> Work required
Output exactly the lines below, starting with the line that has "-2048 ≤ imm.toInt ∧ imm.toInt ≤ 2047" and going on through the line that has "abbrev imm21InRange (imm", both included, and no other lines.

> Saved entries

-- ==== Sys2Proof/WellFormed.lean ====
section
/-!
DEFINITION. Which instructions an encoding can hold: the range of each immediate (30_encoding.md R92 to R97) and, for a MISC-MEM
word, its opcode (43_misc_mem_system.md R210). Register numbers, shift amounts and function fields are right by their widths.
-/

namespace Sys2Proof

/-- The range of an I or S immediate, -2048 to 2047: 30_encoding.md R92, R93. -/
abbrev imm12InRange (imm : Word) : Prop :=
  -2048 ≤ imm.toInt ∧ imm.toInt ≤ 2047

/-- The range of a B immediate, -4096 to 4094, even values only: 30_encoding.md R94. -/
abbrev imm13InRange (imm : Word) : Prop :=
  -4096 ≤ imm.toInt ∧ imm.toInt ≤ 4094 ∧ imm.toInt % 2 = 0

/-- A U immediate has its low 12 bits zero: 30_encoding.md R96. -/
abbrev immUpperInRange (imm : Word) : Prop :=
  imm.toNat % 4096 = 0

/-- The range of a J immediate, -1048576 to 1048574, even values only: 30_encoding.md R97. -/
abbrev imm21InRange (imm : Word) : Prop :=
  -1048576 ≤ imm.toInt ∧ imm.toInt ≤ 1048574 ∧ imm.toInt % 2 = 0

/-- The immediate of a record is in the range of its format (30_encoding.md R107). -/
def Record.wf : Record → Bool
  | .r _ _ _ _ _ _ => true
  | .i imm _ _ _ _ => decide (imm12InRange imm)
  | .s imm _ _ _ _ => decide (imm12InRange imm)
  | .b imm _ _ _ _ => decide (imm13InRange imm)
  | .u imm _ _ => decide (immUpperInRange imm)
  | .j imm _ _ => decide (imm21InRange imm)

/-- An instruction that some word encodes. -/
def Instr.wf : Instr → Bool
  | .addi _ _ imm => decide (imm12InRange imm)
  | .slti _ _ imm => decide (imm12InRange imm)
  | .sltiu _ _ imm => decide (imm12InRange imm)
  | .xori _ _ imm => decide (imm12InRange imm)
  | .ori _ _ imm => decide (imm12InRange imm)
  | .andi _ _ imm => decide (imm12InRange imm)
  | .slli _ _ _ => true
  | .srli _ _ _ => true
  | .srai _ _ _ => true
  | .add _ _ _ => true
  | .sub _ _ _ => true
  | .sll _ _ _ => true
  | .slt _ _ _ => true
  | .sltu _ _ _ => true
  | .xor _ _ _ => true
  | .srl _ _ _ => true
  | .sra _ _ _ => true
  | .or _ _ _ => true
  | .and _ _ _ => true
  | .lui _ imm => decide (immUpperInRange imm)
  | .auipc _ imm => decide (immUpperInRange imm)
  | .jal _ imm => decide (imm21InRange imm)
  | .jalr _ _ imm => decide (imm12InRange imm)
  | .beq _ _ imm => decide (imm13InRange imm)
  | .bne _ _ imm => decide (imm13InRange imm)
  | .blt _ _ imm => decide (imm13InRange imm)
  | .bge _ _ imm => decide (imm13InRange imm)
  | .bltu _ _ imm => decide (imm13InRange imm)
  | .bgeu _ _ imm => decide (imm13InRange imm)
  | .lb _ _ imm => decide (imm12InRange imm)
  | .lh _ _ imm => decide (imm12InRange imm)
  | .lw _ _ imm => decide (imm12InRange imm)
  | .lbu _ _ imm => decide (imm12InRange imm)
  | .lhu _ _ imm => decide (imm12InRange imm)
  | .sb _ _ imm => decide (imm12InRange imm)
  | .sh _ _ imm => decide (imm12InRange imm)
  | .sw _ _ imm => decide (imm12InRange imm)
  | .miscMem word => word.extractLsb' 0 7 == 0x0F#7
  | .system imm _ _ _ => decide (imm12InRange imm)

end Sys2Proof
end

...

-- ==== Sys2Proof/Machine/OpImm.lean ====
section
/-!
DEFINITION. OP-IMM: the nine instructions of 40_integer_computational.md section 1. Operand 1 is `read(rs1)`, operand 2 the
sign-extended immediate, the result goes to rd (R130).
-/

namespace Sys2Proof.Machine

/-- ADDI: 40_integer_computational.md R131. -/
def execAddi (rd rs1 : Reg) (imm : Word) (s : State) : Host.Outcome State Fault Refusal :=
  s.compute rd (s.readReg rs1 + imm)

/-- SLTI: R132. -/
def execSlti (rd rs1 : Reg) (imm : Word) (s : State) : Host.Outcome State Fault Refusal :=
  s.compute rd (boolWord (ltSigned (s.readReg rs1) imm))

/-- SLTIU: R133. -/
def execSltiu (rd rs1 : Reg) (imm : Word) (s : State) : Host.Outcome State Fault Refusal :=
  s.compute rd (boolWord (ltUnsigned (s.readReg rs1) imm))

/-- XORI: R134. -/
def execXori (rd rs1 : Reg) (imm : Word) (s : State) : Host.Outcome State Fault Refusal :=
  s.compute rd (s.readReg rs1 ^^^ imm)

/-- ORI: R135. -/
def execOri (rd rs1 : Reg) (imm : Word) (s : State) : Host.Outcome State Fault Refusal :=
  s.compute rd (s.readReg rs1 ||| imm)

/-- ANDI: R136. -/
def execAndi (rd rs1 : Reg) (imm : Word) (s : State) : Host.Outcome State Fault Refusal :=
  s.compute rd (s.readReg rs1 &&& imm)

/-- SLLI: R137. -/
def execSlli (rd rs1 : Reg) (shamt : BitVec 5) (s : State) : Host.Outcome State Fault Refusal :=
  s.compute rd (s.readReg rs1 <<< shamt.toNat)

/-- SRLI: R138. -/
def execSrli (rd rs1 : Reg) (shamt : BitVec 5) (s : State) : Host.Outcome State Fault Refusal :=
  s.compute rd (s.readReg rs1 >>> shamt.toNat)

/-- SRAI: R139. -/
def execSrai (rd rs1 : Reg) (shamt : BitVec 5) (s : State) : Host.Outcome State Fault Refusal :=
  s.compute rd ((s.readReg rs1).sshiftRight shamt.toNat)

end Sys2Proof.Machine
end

> Solution to the exercise
  -2048 ≤ imm.toInt ∧ imm.toInt ≤ 2047

/-- The range of a B immediate, -4096 to 4094, even values only: 30_encoding.md R94. -/
abbrev imm13InRange (imm : Word) : Prop :=
  -4096 ≤ imm.toInt ∧ imm.toInt ≤ 4094 ∧ imm.toInt % 2 = 0

/-- A U immediate has its low 12 bits zero: 30_encoding.md R96. -/
abbrev immUpperInRange (imm : Word) : Prop :=
  imm.toNat % 4096 = 0

/-- The range of a J immediate, -1048576 to 1048574, even values only: 30_encoding.md R97. -/
abbrev imm21InRange (imm : Word) : Prop :=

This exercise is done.